Correlation Between CSSC Offshore and ASTRA INTERNATIONAL
Can any of the company-specific risk be diversified away by investing in both CSSC Offshore and ASTRA INTERNATIONAL at the same time? Although using a correlation coefficient on its own may not help to predict future stock returns, this module helps to understand the diversifiable risk of combining CSSC Offshore and ASTRA INTERNATIONAL into the same portfolio, which is an essential part of the fundamental portfolio management process.
By analyzing existing cross correlation between CSSC Offshore Marine and ASTRA INTERNATIONAL, you can compare the effects of market volatilities on CSSC Offshore and ASTRA INTERNATIONAL and check how they will diversify away market risk if combined in the same portfolio for a given time horizon. You can also utilize pair trading strategies of matching a long position in CSSC Offshore with a short position of ASTRA INTERNATIONAL. Check out your portfolio center. Please also check ongoing floating volatility patterns of CSSC Offshore and ASTRA INTERNATIONAL.
Diversification Opportunities for CSSC Offshore and ASTRA INTERNATIONAL
0.44 | Correlation Coefficient |
Very weak diversification
The 3 months correlation between CSSC and ASTRA is 0.44. Overlapping area represents the amount of risk that can be diversified away by holding CSSC Offshore Marine and ASTRA INTERNATIONAL in the same portfolio, assuming nothing else is changed. The correlation between historical prices or returns on ASTRA INTERNATIONAL and CSSC Offshore is a relative statistical measure of the degree to which these equity instruments tend to move together. The correlation coefficient measures the extent to which returns on CSSC Offshore Marine are associated (or correlated) with ASTRA INTERNATIONAL. Values of the correlation coefficient range from -1 to +1, where. The correlation of zero (0) is possible when the price movement of ASTRA INTERNATIONAL has no effect on the direction of CSSC Offshore i.e., CSSC Offshore and ASTRA INTERNATIONAL go up and down completely randomly.

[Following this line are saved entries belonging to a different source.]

-- ==== Sys2Proof/Laws/LaneWrite.lean ====
section
/-! SUPPORT. Laws of results: what writing slots at an anchor leaves in the registers of a destination and in all others. -/
namespace Sys2Proof.Machine

/-! ### Writing slots -/

/-- One word written into its slot. -/
def putStep (g : Nat → Option (Fin 32 × Word)) (sl : List Word) (t : Nat) : List Word :=
  match g t with
  | some x => sl.set x.1.val x.2
  | none => sl

theorem putStep_length (g : Nat → Option (Fin 32 × Word)) (sl : List Word) (t : Nat) : (putStep g sl t).length = sl.length := by
  unfold putStep; split <;> simp

/-- Words written one after another into slots. -/
def putSlots (g : Nat → Option (Fin 32 × Word)) (ts : List Nat) (sl : List Word) : List Word := ts.foldl (putStep g) sl

theorem putSlots_length (g : Nat → Option (Fin 32 × Word)) (ts : List Nat) (sl : List Word) : (putSlots g ts sl).length = sl.length := by
  induction ts generalizing sl with
  | nil => rfl
  | cons t ts ih => exact (ih _).trans (putStep_length g sl t)

/-- A slot holds the last word written to it. -/
theorem putSlots_get (g : Nat → Option (Fin 32 × Word)) (ts : List Nat) (sl : List Word) (hl : sl.length = 32) (p : Fin 32) :
    (putSlots g ts sl).getD p.val 0 =
      match ts.reverse.find? (fun u => (g u).any (fun x => x.1 == p)) with
      | some u => ((g u).map Prod.snd).getD 0
      | none => sl.getD p.val 0 := by
  induction ts generalizing sl with
  | nil => rfl
  | cons t ts ih =>
    show (putSlots g ts (putStep g sl t)).getD _ _ = _
    rw [ih _ ((putStep_length g sl t).trans hl), List.reverse_cons, List.find?_append]
    cases hf : ts.reverse.find? (fun u => (g u).any (fun x => x.1 == p)) with
    | some u => simp
    | none =>
      cases hg : g t with
      | none => simp [hg, putStep]
      | some x =>
        by_cases hx : x.1 = p
        · subst hx; simp [hg, hl, putStep]
        · have : x.1.val ≠ p.val := fun h => hx (Fin.ext h)
          simp [hg, hx, this, putStep]

/-- What one thread writes: its slot and its half of the result. -/
def slotWrite (act : Mask) (slots : LMap) (res : Nat → Option DWord) (half : DWord → Word) (t : Nat) : Option (Fin 32 × Word) :=
  if inMask act t then
    match res t, slots.at t with
    | some x, some p => some (p, half x)
    | _, _ => none
  else none

/-- One turn of the loop of `writeAt`. -/
def writeStep (ds : List Reg) (act : Mask) (slots : LMap) (res : Nat → Option DWord) (r : Regs) (t : Nat) : Regs :=
  if inMask act t then
    match res t, slots.at t with
    | some x, some p => writeSlot r ds p.val x
    | _, _ => r
  else r

/-- The loop of `writeAt`. -/
def writeLoop (ds : List Reg) (act : Mask) (slots : LMap) (res : Nat → Option DWord) (ts : List Nat) (r : Regs) : Regs :=
  ts.foldl (writeStep ds act slots res) r

theorem writeSlot_has (r : Regs) (ds : List Reg) (p : Nat) (x : DWord) (e : Reg) : (writeSlot r ds p x).has e ↔ r.has e := by
  unfold writeSlot; split <;> simp

theorem writeSlot_mt (r : Regs) (ds : List Reg) (p : Nat) (x : DWord) : (writeSlot r ds p x).mt = r.mt := by
  unfold writeSlot; split <;> simp

theorem writeSlot_sameRest (r : Regs) (ds : List Reg) (p : Nat) (x : DWord) : (writeSlot r ds p x).sameRest r := by
  unfold writeSlot
  split
  · exact r.sameRest_refl
  · exact r.sameRest_setVreg _ _
  · exact (Regs.sameRest_setVreg _ _ _).trans (r.sameRest_setVreg _ _)

theorem writeLoop_keeps (P : Regs → Prop) (ds : List Reg) (act : Mask) (slots : LMap) (res : Nat → Option DWord)
    (h : ∀ r p x, P r → P (writeSlot r ds p x)) (ts : List Nat) (r : Regs) (hr : P r) : P (writeLoop ds act slots res ts r) := by
  induction ts generalizing r with
  | nil => exact hr
  | cons t ts ih =>
    refine ih _ ?_
    unfold writeStep
    split
    · split
      · exact h _ _ _ hr
      · exact hr
    · exact hr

Pair Corralation between CSSC Offshore and ASTRA INTERNATIONAL
Assuming the 90 days trading horizon CSSC Offshore Marine is expected to generate 1.61 times more return on investment than ASTRA INTERNATIONAL. However, CSSC Offshore is 1.61 times more volatile than ASTRA INTERNATIONAL. It trades about 0.02 of its potential returns per unit of risk. ASTRA INTERNATIONAL is currently generating about -0.02 per unit of risk. If you would invest 118.00 in CSSC Offshore Marine on September 12, 2024 and sell it today you would earn a total of 7.00 from holding CSSC Offshore Marine or generate 5.93% return on investment over 90 days.
Time Period | 3 Months [change] |
Direction | Moves Together |
Strength | Weak |
Accuracy | 100.0% |
Values | Daily Returns |
CSSC Offshore Marine vs. ASTRA INTERNATIONAL
Performance |
Timeline |
CSSC Offshore Marine |
ASTRA INTERNATIONAL |
CSSC Offshore and ASTRA INTERNATIONAL Volatility Contrast
Predicted Return Density |
Returns |
Pair Trading with CSSC Offshore and ASTRA INTERNATIONAL
The main advantage of trading using opposite CSSC Offshore and ASTRA INTERNATIONAL positions is that it hedges away some unsystematic risk. Because of two separate transactions, even if CSSC Offshore position performs unexpectedly, ASTRA INTERNATIONAL can make up some of the losses. Pair trading also minimizes risk from directional movements in the market. For example, if an entire industry or sector drops because of unexpected headlines, the short position in ASTRA INTERNATIONAL will offset losses from the drop in ASTRA INTERNATIONAL's long position.CSSC Offshore vs. Apple Inc | CSSC Offshore vs. Apple Inc | CSSC Offshore vs. Apple Inc | CSSC Offshore vs. Apple Inc |
ASTRA INTERNATIONAL vs. Gold Road Resources | ASTRA INTERNATIONAL vs. Eidesvik Offshore ASA | ASTRA INTERNATIONAL vs. EIDESVIK OFFSHORE NK | ASTRA INTERNATIONAL vs. CSSC Offshore Marine |
Check out your portfolio center.Note that this page's information should be used as a complementary analysis to find the right mix of equity instruments to add to your existing portfolios or create a brand new portfolio. You can also try the Portfolio Optimization module to compute new portfolio that will generate highest expected return given your specified tolerance for risk.